Give again, word for word, every line in the entries below from the line with "theorem State.mild_resumed (s" up to and including the line with "unfold State.lifeChanged", and no other line.
*** Opening of Supplied data ***
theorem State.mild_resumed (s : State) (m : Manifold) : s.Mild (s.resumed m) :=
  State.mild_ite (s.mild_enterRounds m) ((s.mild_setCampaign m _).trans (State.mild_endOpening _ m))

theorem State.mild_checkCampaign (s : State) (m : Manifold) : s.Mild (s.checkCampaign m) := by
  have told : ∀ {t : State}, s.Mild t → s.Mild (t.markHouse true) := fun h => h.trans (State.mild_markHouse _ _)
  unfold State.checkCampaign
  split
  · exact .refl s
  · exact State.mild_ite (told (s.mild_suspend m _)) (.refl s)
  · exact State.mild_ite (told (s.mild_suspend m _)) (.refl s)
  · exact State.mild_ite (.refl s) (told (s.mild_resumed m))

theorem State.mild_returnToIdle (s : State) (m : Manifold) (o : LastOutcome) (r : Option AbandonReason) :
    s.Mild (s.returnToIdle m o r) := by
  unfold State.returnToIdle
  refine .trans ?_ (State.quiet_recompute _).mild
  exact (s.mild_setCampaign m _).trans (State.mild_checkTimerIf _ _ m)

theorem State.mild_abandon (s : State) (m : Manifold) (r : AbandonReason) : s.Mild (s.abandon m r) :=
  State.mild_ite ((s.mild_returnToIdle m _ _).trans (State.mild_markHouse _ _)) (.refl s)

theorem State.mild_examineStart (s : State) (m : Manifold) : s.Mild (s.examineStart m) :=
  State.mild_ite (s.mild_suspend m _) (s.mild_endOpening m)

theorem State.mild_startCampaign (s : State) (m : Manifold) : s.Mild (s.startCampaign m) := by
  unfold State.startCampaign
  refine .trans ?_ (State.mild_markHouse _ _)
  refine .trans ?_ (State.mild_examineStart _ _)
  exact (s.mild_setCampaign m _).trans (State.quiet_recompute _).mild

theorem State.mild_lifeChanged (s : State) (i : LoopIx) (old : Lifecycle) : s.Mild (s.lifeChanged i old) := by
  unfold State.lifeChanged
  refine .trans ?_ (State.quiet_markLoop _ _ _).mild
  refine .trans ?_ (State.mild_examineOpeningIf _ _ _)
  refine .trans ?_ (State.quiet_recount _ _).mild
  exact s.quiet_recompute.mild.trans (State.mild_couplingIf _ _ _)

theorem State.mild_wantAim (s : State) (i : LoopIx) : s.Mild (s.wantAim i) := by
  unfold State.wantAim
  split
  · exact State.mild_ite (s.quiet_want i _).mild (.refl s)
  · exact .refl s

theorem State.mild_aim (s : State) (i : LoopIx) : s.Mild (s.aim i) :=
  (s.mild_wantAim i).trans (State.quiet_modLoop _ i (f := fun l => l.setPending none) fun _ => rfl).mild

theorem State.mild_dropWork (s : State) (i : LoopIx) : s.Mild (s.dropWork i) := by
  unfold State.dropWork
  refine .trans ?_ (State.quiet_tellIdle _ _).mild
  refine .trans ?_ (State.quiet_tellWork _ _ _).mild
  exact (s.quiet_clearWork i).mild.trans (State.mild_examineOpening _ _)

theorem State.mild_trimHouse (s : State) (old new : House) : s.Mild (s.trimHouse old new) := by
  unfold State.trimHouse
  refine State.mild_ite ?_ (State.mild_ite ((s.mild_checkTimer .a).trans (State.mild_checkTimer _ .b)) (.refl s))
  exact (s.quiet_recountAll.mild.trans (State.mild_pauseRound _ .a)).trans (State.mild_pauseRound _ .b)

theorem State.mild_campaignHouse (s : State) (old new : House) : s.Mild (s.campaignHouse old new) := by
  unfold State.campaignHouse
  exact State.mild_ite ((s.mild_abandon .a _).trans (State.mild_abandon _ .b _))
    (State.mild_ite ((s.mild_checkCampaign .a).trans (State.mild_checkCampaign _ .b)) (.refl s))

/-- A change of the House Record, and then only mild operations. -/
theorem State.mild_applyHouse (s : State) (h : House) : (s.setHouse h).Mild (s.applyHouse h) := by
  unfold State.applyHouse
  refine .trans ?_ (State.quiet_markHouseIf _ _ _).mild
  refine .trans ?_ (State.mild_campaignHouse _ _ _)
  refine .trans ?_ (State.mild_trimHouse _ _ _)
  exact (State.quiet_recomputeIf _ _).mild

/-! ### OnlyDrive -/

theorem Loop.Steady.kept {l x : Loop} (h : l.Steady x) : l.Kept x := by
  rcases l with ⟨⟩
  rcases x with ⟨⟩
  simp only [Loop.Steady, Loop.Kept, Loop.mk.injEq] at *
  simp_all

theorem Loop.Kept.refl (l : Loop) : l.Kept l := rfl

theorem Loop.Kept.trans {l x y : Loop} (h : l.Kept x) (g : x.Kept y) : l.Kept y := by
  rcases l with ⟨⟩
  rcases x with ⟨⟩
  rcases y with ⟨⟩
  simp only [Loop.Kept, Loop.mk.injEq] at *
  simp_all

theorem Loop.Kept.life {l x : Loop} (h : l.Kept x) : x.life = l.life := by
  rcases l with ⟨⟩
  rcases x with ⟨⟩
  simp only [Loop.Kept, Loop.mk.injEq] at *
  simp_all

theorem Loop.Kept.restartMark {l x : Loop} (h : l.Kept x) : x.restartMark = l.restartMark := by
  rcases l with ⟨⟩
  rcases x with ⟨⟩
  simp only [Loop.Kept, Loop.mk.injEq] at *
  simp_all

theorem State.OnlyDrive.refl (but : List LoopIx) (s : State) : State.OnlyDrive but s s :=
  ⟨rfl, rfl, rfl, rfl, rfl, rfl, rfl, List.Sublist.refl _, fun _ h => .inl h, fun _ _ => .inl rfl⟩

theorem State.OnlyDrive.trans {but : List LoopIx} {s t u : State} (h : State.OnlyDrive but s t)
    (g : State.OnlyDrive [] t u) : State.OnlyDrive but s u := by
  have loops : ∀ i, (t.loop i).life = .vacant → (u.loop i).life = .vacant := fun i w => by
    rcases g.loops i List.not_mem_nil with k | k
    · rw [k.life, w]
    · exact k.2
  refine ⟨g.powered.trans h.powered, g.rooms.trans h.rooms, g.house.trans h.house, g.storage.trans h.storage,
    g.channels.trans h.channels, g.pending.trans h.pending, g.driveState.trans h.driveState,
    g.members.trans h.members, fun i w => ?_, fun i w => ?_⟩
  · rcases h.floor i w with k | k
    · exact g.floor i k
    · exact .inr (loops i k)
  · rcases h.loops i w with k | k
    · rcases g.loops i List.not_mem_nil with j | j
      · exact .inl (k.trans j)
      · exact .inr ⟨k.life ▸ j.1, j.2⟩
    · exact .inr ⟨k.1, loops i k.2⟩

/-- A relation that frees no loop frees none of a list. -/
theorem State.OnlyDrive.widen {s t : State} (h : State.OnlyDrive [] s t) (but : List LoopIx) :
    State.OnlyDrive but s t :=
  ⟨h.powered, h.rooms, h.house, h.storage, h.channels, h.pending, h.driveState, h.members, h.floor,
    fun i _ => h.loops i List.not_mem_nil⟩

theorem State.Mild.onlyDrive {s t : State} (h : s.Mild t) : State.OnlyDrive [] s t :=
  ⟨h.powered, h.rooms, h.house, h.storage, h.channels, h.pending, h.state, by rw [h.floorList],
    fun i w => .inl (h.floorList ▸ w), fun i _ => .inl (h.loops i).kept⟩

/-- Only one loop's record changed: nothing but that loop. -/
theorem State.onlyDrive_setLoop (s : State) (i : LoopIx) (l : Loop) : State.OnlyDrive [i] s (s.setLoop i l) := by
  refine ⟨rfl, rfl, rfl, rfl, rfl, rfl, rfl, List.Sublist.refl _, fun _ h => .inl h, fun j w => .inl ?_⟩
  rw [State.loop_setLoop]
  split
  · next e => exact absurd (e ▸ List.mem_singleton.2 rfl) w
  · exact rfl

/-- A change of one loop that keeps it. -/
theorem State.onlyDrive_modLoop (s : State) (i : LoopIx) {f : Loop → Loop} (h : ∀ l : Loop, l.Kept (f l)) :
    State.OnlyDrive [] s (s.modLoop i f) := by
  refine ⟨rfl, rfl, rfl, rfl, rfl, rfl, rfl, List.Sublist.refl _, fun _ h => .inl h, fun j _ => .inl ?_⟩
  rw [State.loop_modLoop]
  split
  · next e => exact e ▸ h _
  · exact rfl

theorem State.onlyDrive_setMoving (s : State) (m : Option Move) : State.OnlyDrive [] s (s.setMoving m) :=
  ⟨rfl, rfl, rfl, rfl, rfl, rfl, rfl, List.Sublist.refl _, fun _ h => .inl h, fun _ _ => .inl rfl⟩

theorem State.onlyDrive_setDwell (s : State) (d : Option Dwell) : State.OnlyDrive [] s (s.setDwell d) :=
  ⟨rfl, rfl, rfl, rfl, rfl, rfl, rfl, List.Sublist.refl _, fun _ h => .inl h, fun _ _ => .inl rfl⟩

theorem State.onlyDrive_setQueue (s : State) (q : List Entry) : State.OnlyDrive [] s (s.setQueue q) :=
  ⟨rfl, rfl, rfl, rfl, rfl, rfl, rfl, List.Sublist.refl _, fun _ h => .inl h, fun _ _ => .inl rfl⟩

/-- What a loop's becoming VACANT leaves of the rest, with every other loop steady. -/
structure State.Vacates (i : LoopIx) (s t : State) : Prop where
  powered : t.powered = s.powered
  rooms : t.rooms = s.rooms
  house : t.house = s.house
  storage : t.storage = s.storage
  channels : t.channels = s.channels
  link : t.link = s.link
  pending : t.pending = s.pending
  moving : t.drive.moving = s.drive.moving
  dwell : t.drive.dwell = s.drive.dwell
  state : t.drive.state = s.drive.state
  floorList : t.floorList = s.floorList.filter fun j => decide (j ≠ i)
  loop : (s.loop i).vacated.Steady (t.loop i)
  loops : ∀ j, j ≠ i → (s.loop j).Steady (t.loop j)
*** Close of Supplied data ***
*** Opening of Supplied data ***
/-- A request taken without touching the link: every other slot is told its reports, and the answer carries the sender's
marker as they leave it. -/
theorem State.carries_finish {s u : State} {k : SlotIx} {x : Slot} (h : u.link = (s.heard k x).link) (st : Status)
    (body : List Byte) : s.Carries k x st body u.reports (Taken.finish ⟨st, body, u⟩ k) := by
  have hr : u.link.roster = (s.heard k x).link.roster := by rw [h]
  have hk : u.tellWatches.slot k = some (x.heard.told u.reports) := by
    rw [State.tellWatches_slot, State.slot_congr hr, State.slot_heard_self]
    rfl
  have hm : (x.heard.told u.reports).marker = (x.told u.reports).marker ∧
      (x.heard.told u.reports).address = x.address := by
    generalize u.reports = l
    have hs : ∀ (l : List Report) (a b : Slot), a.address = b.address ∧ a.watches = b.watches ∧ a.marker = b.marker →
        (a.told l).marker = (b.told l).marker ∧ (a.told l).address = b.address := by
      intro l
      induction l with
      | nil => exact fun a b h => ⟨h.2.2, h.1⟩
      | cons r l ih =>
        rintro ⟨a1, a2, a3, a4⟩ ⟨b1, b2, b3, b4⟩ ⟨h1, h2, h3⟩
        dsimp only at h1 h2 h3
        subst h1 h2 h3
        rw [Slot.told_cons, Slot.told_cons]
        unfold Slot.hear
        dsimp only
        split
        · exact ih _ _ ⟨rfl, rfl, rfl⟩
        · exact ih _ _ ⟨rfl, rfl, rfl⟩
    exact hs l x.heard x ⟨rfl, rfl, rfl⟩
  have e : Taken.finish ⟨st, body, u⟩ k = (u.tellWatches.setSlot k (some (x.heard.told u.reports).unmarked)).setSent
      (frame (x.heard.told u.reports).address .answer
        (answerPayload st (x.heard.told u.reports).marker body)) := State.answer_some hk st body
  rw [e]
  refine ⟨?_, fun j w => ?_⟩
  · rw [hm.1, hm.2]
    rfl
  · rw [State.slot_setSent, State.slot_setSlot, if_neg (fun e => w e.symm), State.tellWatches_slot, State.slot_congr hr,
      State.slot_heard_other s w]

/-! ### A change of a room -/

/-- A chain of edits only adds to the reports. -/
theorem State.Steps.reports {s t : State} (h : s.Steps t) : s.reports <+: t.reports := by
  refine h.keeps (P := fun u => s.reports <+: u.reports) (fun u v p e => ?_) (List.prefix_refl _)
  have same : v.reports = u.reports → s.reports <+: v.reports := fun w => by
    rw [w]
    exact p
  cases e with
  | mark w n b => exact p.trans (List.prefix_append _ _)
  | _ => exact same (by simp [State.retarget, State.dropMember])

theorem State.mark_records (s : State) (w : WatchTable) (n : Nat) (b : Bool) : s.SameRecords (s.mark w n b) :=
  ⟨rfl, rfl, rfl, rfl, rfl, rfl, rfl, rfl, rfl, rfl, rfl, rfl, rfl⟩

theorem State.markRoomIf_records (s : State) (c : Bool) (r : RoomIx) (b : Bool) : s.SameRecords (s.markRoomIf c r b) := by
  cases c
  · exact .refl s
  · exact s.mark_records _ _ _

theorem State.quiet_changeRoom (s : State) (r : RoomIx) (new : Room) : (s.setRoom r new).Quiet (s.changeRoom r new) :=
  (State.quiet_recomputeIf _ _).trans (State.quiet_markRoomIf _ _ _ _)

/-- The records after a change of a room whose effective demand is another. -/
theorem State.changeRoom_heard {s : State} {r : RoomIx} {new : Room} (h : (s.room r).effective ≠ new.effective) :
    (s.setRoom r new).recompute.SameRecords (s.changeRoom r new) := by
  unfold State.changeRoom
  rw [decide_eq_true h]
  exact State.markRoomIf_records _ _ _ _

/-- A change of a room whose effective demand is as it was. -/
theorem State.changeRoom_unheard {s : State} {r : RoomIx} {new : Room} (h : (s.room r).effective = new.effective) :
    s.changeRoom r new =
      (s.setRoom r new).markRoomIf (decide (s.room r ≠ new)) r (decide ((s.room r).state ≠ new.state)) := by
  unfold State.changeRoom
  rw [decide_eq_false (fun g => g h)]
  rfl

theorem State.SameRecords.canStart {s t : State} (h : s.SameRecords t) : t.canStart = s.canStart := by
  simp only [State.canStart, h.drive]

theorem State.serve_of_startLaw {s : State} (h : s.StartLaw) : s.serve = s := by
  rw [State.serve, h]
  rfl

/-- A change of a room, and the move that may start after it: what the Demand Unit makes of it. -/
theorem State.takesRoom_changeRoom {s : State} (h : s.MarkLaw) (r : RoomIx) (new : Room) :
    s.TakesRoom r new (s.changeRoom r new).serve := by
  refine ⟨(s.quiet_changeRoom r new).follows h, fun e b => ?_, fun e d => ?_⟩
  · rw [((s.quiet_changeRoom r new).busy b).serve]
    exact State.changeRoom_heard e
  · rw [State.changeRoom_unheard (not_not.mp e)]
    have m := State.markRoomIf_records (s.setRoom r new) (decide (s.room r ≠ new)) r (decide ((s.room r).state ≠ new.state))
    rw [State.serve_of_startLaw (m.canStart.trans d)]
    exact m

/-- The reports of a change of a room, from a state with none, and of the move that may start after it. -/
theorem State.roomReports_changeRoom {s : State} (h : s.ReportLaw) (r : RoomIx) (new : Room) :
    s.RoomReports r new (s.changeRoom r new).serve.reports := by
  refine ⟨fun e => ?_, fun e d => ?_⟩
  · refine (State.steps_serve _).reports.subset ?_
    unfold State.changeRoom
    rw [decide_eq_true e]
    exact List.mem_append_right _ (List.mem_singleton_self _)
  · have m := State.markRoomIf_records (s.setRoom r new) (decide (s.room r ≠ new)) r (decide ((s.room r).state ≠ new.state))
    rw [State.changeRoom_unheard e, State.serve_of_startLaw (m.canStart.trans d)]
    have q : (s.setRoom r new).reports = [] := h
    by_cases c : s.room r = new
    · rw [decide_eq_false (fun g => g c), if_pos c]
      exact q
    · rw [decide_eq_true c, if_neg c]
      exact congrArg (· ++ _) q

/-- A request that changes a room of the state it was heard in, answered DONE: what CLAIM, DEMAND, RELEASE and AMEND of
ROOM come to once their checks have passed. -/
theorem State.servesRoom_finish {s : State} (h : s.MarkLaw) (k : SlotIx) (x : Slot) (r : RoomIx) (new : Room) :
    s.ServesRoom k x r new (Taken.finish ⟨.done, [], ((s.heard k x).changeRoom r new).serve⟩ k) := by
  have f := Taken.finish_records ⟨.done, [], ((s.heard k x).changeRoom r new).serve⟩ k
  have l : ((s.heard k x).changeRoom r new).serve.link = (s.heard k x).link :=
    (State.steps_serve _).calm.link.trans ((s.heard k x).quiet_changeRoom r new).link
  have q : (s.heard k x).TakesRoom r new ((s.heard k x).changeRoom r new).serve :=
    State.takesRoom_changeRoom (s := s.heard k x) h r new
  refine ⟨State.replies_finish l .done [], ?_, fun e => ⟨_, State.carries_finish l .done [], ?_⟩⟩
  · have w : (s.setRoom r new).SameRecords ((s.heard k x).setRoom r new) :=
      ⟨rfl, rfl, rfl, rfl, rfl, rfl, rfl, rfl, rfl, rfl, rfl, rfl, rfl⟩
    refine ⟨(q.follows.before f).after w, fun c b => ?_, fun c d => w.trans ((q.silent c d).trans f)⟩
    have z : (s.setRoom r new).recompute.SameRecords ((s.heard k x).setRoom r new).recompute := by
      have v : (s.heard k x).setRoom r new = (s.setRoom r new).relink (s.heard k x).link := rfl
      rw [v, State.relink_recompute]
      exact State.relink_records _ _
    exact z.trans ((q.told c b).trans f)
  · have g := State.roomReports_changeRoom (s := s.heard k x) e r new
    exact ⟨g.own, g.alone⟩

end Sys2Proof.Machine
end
*** Close of Supplied data ***
* **Reply**:
theorem State.mild_resumed (s : State) (m : Manifold) : s.Mild (s.resumed m) :=
  State.mild_ite (s.mild_enterRounds m) ((s.mild_setCampaign m _).trans (State.mild_endOpening _ m))

theorem State.mild_checkCampaign (s : State) (m : Manifold) : s.Mild (s.checkCampaign m) := by
  have told : ∀ {t : State}, s.Mild t → s.Mild (t.markHouse true) := fun h => h.trans (State.mild_markHouse _ _)
  unfold State.checkCampaign
  split
  · exact .refl s
  · exact State.mild_ite (told (s.mild_suspend m _)) (.refl s)
  · exact State.mild_ite (told (s.mild_suspend m _)) (.refl s)
  · exact State.mild_ite (.refl s) (told (s.mild_resumed m))

theorem State.mild_returnToIdle (s : State) (m : Manifold) (o : LastOutcome) (r : Option AbandonReason) :
    s.Mild (s.returnToIdle m o r) := by
  unfold State.returnToIdle
  refine .trans ?_ (State.quiet_recompute _).mild
  exact (s.mild_setCampaign m _).trans (State.mild_checkTimerIf _ _ m)

theorem State.mild_abandon (s : State) (m : Manifold) (r : AbandonReason) : s.Mild (s.abandon m r) :=
  State.mild_ite ((s.mild_returnToIdle m _ _).trans (State.mild_markHouse _ _)) (.refl s)

theorem State.mild_examineStart (s : State) (m : Manifold) : s.Mild (s.examineStart m) :=
  State.mild_ite (s.mild_suspend m _) (s.mild_endOpening m)

theorem State.mild_startCampaign (s : State) (m : Manifold) : s.Mild (s.startCampaign m) := by
  unfold State.startCampaign
  refine .trans ?_ (State.mild_markHouse _ _)
  refine .trans ?_ (State.mild_examineStart _ _)
  exact (s.mild_setCampaign m _).trans (State.quiet_recompute _).mild

theorem State.mild_lifeChanged (s : State) (i : LoopIx) (old : Lifecycle) : s.Mild (s.lifeChanged i old) := by
  unfold State.lifeChanged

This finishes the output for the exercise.